-- ==== Sys2Proof/Laws/Maps.lean ====
section
/-! SUPPORT. The laws of sparse maps and of byte memories: what a read after a write gives, and that every operation keeps
the canonical form. -/

namespace Sys2Proof.Laws

open Machine

variable {α : Type}

/-! ## Reading what was put -/

@[simp] theorem mapGet?_nil (k : Nat) : mapGet? ([] : List (Nat × α)) k = none := rfl

@[simp] theorem mapGet?_mapPut_same (m : List (Nat × α)) (k : Nat) (v : α) : mapGet? (mapPut m k v) k = some v := by
  induction m with
  | nil => simp [mapPut, mapGet?]
  | cons p m ih =>
    obtain ⟨j, w⟩ := p
    simp only [mapPut]
    split
    · simp [mapGet?]
    · split
      · simp [mapGet?]
      · rename_i h1 h2
        have : ¬ j = k := fun e => h2 e.symm
        simp [mapGet?, this, ih]

theorem mapGet?_mapPut_ne (m : List (Nat × α)) {k j : Nat} (v : α) (h : j ≠ k) :
    mapGet? (mapPut m k v) j = mapGet? m j := by
  induction m with
  | nil => simp [mapPut, mapGet?, h.symm]
  | cons p m ih =>
    obtain ⟨i, w⟩ := p
    simp only [mapPut]
    split
    · simp [mapGet?, h.symm]
    · split
      · rename_i h1 h2
        subst h2
        simp [mapGet?, h.symm]
      · simp [mapGet?, ih]

/-- The first key of a map lies above a bound, and so do all the others. -/
def above (n : Nat) : List (Nat × α) → Prop
  | [] => True
  | (j, _) :: _ => n < j

theorem keysRise_cons (j : Nat) (w : α) (m : List (Nat × α)) :
    keysRise ((j, w) :: m) = true ↔ above j m ∧ keysRise m = true := by
  cases m with
  | nil => simp [keysRise, above]
  | cons p m => obtain ⟨i, v⟩ := p; simp [keysRise, above]

theorem above_mapPut {n : Nat} (m : List (Nat × α)) (k : Nat) (v : α) (h : above n m) (hk : n < k) :
    above n (mapPut m k v) := by
  cases m with
  | nil => simpa [mapPut, above] using hk
  | cons p m =>
    obtain ⟨i, w⟩ := p
    simp only [mapPut]
    split
    · simpa [above] using hk
    · split
      · simpa [above] using hk
      · simpa [above] using h

theorem keysRise_mapPut (m : List (Nat × α)) (k : Nat) (v : α) (h : keysRise m = true) :
    keysRise (mapPut m k v) = true := by
  induction m with
  | nil => simp [mapPut, keysRise]
  | cons p m ih =>
    obtain ⟨j, w⟩ := p
    rw [keysRise_cons] at h
    simp only [mapPut]
    split
    · rename_i hk
      rw [keysRise_cons, keysRise_cons]
      exact ⟨hk, h⟩
    · split
      · rename_i _ hk
        subst hk
        rw [keysRise_cons]
        exact h
      · rename_i h1 h2
        rw [keysRise_cons]
        exact ⟨above_mapPut m k v h.1 (by omega), ih h.2⟩

theorem above_of_lt {n j : Nat} (m : List (Nat × α)) (hj : n < j) (h : above j m) : above n m := by
  cases m with
  | nil => trivial
  | cons p m => obtain ⟨i, w⟩ := p; simp only [above] at *; omega

theorem above_mapDel {n : Nat} (m : List (Nat × α)) (k : Nat) (hr : keysRise m = true) (h : above n m) :
    above n (mapDel m k) := by
  induction m with
  | nil => trivial
  | cons p m ih =>
    obtain ⟨j, w⟩ := p
    rw [keysRise_cons] at hr
    simp only [mapDel]
    split
    · exact ih hr.2 (above_of_lt m h hr.1)
    · exact h

theorem keysRise_mapDel (m : List (Nat × α)) (k : Nat) (h : keysRise m = true) : keysRise (mapDel m k) = true := by
  induction m with
  | nil => rfl
  | cons p m ih =>
    obtain ⟨j, w⟩ := p
    rw [keysRise_cons] at h
    simp only [mapDel]
    split
    · exact ih h.2
    · rw [keysRise_cons]
      exact ⟨above_mapDel m k h.2 h.1, ih h.2⟩

theorem mapGet?_above {n : Nat} (m : List (Nat × α)) (h : keysRise m = true) (ha : above n m) :
    mapGet? m n = none := by
  induction m with
  | nil => rfl
  | cons p m ih =>
    obtain ⟨j, w⟩ := p
    rw [keysRise_cons] at h
    simp only [above] at ha
    have hne : ¬ j = n := by omega
    simp [mapGet?, hne, ih h.2 (above_of_lt m ha h.1)]

@[simp] theorem mapGet?_mapDel_same (m : List (Nat × α)) (k : Nat) : mapGet? (mapDel m k) k = none := by
  induction m with
  | nil => rfl
  | cons p m ih =>
    obtain ⟨j, w⟩ := p
    simp only [mapDel]
    split
    · exact ih
    · rename_i e
      simp [mapGet?, e, ih]

theorem mapGet?_mapDel_ne (m : List (Nat × α)) {k j : Nat} (h : j ≠ k) : mapGet? (mapDel m k) j = mapGet? m j := by
  induction m with
  | nil => rfl
  | cons p m ih =>
    obtain ⟨i, w⟩ := p
    simp only [mapDel]
    split
    · rename_i e
      subst e
      simp [mapGet?, h.symm, ih]
    · simp [mapGet?, ih]

@[simp] theorem mapGetD_mapSet_same [DecidableEq α] (d : α) (m : List (Nat × α)) (k : Nat) (v : α) :
    mapGetD (mapSet d m k v) k d = v := by
  unfold mapSet mapGetD
  split
  · rename_i e
    rw [mapGet?_mapDel_same m k]
    exact e.symm
  · simp

theorem mapGetD_mapSet_ne [DecidableEq α] (d : α) (m : List (Nat × α)) {k j : Nat} (v e : α) (h : j ≠ k) :
    mapGetD (mapSet d m k v) j e = mapGetD m j e := by
  unfold mapSet mapGetD
  split
  · rw [mapGet?_mapDel_ne m h]
  · rw [mapGet?_mapPut_ne m v h]

/-! ## The canonical form -/

theorem mem_mapPut {m : List (Nat × α)} {k : Nat} {v : α} {p : Nat × α} (h : p ∈ mapPut m k v) :
    p ∈ m ∨ p = (k, v) := by
  induction m with
  | nil => exact Or.inr (by simp [mapPut] at h; exact h)
  | cons q m ih =>
    obtain ⟨j, w⟩ := q
    simp only [mapPut] at h
    split at h
    · simp only [List.mem_cons] at *; tauto
    · split at h
      · simp only [List.mem_cons] at *; tauto
      · simp only [List.mem_cons] at *
        rcases h with h | h
        · exact Or.inl (Or.inl h)
        · rcases ih h with h | h
          · exact Or.inl (Or.inr h)
          · exact Or.inr h

theorem mem_mapDel {m : List (Nat × α)} {k : Nat} {p : Nat × α} (h : p ∈ mapDel m k) : p ∈ m := by
  induction m with
  | nil => simp [mapDel] at h
  | cons q m ih =>
    obtain ⟨j, w⟩ := q
    simp only [mapDel] at h
    split at h
    · exact List.mem_cons_of_mem _ (ih h)
    · simp only [List.mem_cons] at *
      rcases h with h | h
      · exact Or.inl h
      · exact Or.inr (ih h)

theorem mapCanonical_mapSet [DecidableEq α] (d : α) (m : List (Nat × α)) (k : Nat) (v : α)
    (h : mapCanonical d m = true) : mapCanonical d (mapSet d m k v) = true := by
  simp only [mapCanonical, Bool.and_eq_true, List.all_eq_true, decide_eq_true_eq] at *
  unfold mapSet
  split
  · exact ⟨keysRise_mapDel m k h.1, fun p hp => h.2 p (mem_mapDel hp)⟩
  · rename_i hv
    refine ⟨keysRise_mapPut m k v h.1, fun p hp => ?_⟩
    rcases mem_mapPut hp with hp | rfl
    · exact h.2 p hp
    · exact hv

theorem keysRise_filter (m : List (Nat × α)) (f : Nat × α → Bool) (h : keysRise m = true) :
    keysRise (m.filter f) = true := by
  have key : ∀ (m : List (Nat × α)) (n : Nat), keysRise m = true → above n m →
      keysRise (m.filter f) = true ∧ above n (m.filter f) := by
    intro m
    induction m with
    | nil => intro n _ _; exact ⟨rfl, trivial⟩
    | cons p m ih =>
      intro n h ha
      obtain ⟨j, w⟩ := p
      rw [keysRise_cons] at h
      simp only [above] at ha
      by_cases hp : f (j, w) = true
      · have := ih j h.2 h.1
        rw [List.filter_cons_of_pos hp, keysRise_cons]
        exact ⟨⟨this.2, this.1⟩, ha⟩
      · rw [List.filter_cons_of_neg hp]
        exact ih n h.2 (above_of_lt m ha h.1)
  cases m with
  | nil => rfl
  | cons p m =>
    obtain ⟨j, w⟩ := p
    rw [keysRise_cons] at h
    have := key m j h.2 h.1
    by_cases hp : f (j, w) = true
    · rw [List.filter_cons_of_pos hp, keysRise_cons]
      exact ⟨this.2, this.1⟩
    · rw [List.filter_cons_of_neg hp]
      exact this.1

/-! ## Byte memories -/

/-- Writing a byte keeps the canonical form. -/
theorem memWf_memPut (m : List Host.Cell) (a : Nat) (b : Byte) (h : memWf m = true) : memWf (memPut m a b) = true :=
  mapCanonical_mapSet 0 m a b h

/-- Writing bytes keeps the canonical form. -/
theorem memWf_memWrite (m : List Host.Cell) (a : Nat) (bs : List Byte) (h : memWf m = true) :
    memWf (memWrite m a bs) = true := by
  induction bs generalizing m a with
  | nil => exact h
  | cons b bs ih => exact ih _ _ (memWf_memPut m a b h)

/-- Clearing a range keeps the canonical form. -/
theorem memWf_memClear (m : List Host.Cell) (a n : Nat) (h : memWf m = true) : memWf (memClear m a n) = true := by
  simp only [memWf, memClear, mapCanonical, mapDelRange, Bool.and_eq_true, List.all_eq_true, decide_eq_true_eq] at *
  exact ⟨keysRise_filter m _ h.1, fun p hp => h.2 p (List.mem_of_mem_filter hp)⟩

theorem keysRise_of_memWf {m : List Host.Cell} (h : memWf m = true) : keysRise m = true := by
  simp only [memWf, mapCanonical, Bool.and_eq_true] at h
  exact h.1

/-- A byte written reads back. -/
@[simp] theorem memByte_memPut_same (m : List Host.Cell) (a : Nat) (b : Byte) :
    memByte (memPut m a b) a = b := mapGetD_mapSet_same 0 m a b

/-- A byte written leaves every other byte. -/
theorem memByte_memPut_ne (m : List Host.Cell) {a c : Nat} (b : Byte) (h : c ≠ a) :
    memByte (memPut m a b) c = memByte m c := mapGetD_mapSet_ne 0 m b 0 h

/-- Bytes written leave every byte outside them. -/
theorem memByte_memWrite_out (m : List Host.Cell) (a : Nat) (bs : List Byte) {c : Nat}
    (h : c < a ∨ a + bs.length ≤ c) : memByte (memWrite m a bs) c = memByte m c := by
  induction bs generalizing m a with
  | nil => rfl
  | cons b bs ih =>
    simp only [List.length_cons] at h
    rw [memWrite, ih _ _ (by omega), memByte_memPut_ne _ _ (by omega)]

/-- Bytes written read back. -/
@[simp] theorem memRead_memWrite (m : List Host.Cell) (a : Nat) (bs : List Byte) :
    memRead (memWrite m a bs) a bs.length = bs := by
  induction bs generalizing m a with
  | nil => rfl
  | cons b bs ih =>
    simp only [List.length_cons, memRead, memWrite]
    rw [memByte_memWrite_out _ _ _ (by omega), memByte_memPut_same, ih]

theorem keysRise_mapSet [DecidableEq α] (d : α) (m : List (Nat × α)) (k : Nat) (v : α) (h : keysRise m = true) :
    keysRise (mapSet d m k v) = true := by
  unfold mapSet
  split
  · exact keysRise_mapDel m k h
  · exact keysRise_mapPut m k v h

theorem keysRise_of_keys {β : Type} {m : List (Nat × α)} {n : List (Nat × β)}
    (e : n.map Prod.fst = m.map Prod.fst) (h : keysRise m = true) : keysRise n = true := by
  induction m generalizing n with
  | nil =>
    cases n with
    | nil => rfl
    | cons _ _ => cases e
  | cons p m ih =>
    cases n with
    | nil => cases e
    | cons q n =>
      simp only [List.map_cons, List.cons.injEq] at e
      rw [keysRise_cons] at h
      rw [keysRise_cons]
      refine ⟨?_, ih e.2 h.2⟩
      cases n with
      | nil => trivial
      | cons r n =>
        cases m with
        | nil => cases e.2
        | cons x m =>
          simp only [List.map_cons, List.cons.injEq] at e
          simp only [above, e.1, e.2.1] at h ⊢
          exact h.1

theorem keysRise_mapDelRange (m : List (Nat × α)) (lo n : Nat) (h : keysRise m = true) :
    keysRise (mapDelRange m lo n) = true := keysRise_filter m _ h

theorem memWf_nil : memWf [] = true := rfl

end Sys2Proof.Laws
end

════════════════════

# Exercise objective
Please transcribe the data exactly from its first line. End with the line that contains "simp [mapGet?, this, ih]".

# Solution for this problem
-- ==== Sys2Proof/Laws/Maps.lean ====
section
/-! SUPPORT. The laws of sparse maps and of byte memories: what a read after a write gives, and that every operation keeps
the canonical form. -/

namespace Sys2Proof.Laws

open Machine

variable {α : Type}

/-! ## Reading what was put -/

@[simp] theorem mapGet?_nil (k : Nat) : mapGet? ([] : List (Nat × α)) k = none := rfl

@[simp] theorem mapGet?_mapPut_same (m : List (Nat × α)) (k : Nat) (v : α) : mapGet? (mapPut m k v) k = some v := by
  induction m with
  | nil => simp [mapPut, mapGet?]
  | cons p m ih =>
    obtain ⟨j, w⟩ := p
    simp only [mapPut]
    split
    · simp [mapGet?]
    · split
      · simp [mapGet?]
      · rename_i h1 h2
        have : ¬ j = k := fun e => h2 e.symm
        simp [mapGet?, this, ih]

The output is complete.